### Your goal
Output, please, exactly those lines of the listing that come before the line with "theorem writeReg_tableView (r", along with that line itself.

### Data for this exercise
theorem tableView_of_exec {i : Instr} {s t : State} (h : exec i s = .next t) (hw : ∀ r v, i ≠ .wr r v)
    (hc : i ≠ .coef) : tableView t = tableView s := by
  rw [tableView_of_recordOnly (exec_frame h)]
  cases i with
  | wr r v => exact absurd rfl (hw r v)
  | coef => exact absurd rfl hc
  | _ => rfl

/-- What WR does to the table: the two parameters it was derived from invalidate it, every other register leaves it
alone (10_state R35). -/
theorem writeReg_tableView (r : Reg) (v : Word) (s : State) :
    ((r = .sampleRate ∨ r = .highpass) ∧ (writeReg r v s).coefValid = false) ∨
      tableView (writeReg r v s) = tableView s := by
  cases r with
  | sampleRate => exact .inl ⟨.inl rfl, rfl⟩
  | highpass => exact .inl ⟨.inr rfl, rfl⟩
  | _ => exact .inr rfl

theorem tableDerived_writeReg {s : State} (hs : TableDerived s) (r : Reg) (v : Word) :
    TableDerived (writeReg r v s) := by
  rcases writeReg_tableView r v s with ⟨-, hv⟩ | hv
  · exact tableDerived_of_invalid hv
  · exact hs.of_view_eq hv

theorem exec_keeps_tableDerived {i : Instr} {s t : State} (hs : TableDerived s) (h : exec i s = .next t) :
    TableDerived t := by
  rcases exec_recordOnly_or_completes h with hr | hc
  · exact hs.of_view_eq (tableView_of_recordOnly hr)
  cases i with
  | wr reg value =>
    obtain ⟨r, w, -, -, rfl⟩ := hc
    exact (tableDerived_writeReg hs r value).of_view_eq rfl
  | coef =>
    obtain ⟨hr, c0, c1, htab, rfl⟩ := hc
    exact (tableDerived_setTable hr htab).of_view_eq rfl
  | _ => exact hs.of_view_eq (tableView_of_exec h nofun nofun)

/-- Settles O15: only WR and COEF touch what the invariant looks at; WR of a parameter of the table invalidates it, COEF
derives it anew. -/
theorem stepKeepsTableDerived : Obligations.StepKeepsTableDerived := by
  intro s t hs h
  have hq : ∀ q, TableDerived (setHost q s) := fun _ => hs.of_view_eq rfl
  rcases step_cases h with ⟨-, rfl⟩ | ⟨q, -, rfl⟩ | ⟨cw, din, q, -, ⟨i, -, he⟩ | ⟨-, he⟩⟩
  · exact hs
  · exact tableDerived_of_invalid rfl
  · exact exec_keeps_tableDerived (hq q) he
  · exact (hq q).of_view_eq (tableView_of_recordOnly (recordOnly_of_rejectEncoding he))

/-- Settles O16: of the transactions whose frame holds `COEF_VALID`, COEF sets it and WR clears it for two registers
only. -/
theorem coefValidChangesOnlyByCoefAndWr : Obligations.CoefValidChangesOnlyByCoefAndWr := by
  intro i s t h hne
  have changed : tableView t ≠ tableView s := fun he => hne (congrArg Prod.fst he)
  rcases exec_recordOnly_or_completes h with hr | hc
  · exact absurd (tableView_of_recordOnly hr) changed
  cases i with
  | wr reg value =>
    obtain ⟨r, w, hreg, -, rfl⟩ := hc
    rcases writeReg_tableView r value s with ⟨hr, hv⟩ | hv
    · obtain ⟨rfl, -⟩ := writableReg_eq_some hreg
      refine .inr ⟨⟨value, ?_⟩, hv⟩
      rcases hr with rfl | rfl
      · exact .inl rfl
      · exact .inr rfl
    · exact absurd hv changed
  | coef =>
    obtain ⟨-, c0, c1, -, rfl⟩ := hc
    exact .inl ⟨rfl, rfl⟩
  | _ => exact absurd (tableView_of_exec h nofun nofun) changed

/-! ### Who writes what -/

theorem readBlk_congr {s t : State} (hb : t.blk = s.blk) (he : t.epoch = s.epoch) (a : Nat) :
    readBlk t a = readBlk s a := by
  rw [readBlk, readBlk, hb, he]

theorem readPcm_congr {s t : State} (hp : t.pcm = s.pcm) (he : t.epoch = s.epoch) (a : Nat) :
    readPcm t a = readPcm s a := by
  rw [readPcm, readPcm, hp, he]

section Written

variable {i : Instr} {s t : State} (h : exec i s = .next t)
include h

### Response to the exercise
theorem tableView_of_exec {i : Instr} {s t : State} (h : exec i s = .next t) (hw : ∀ r v, i ≠ .wr r v)
    (hc : i ≠ .coef) : tableView t = tableView s := by
  rw [tableView_of_recordOnly (exec_frame h)]
  cases i with
  | wr r v => exact absurd rfl (hw r v)
  | coef => exact absurd rfl hc
  | _ => rfl

/-- What WR does to the table: the two parameters it was derived from invalidate it, every other register leaves it
alone (10_state R35). -/
theorem writeReg_tableView (r : Reg) (v : Word) (s : State) :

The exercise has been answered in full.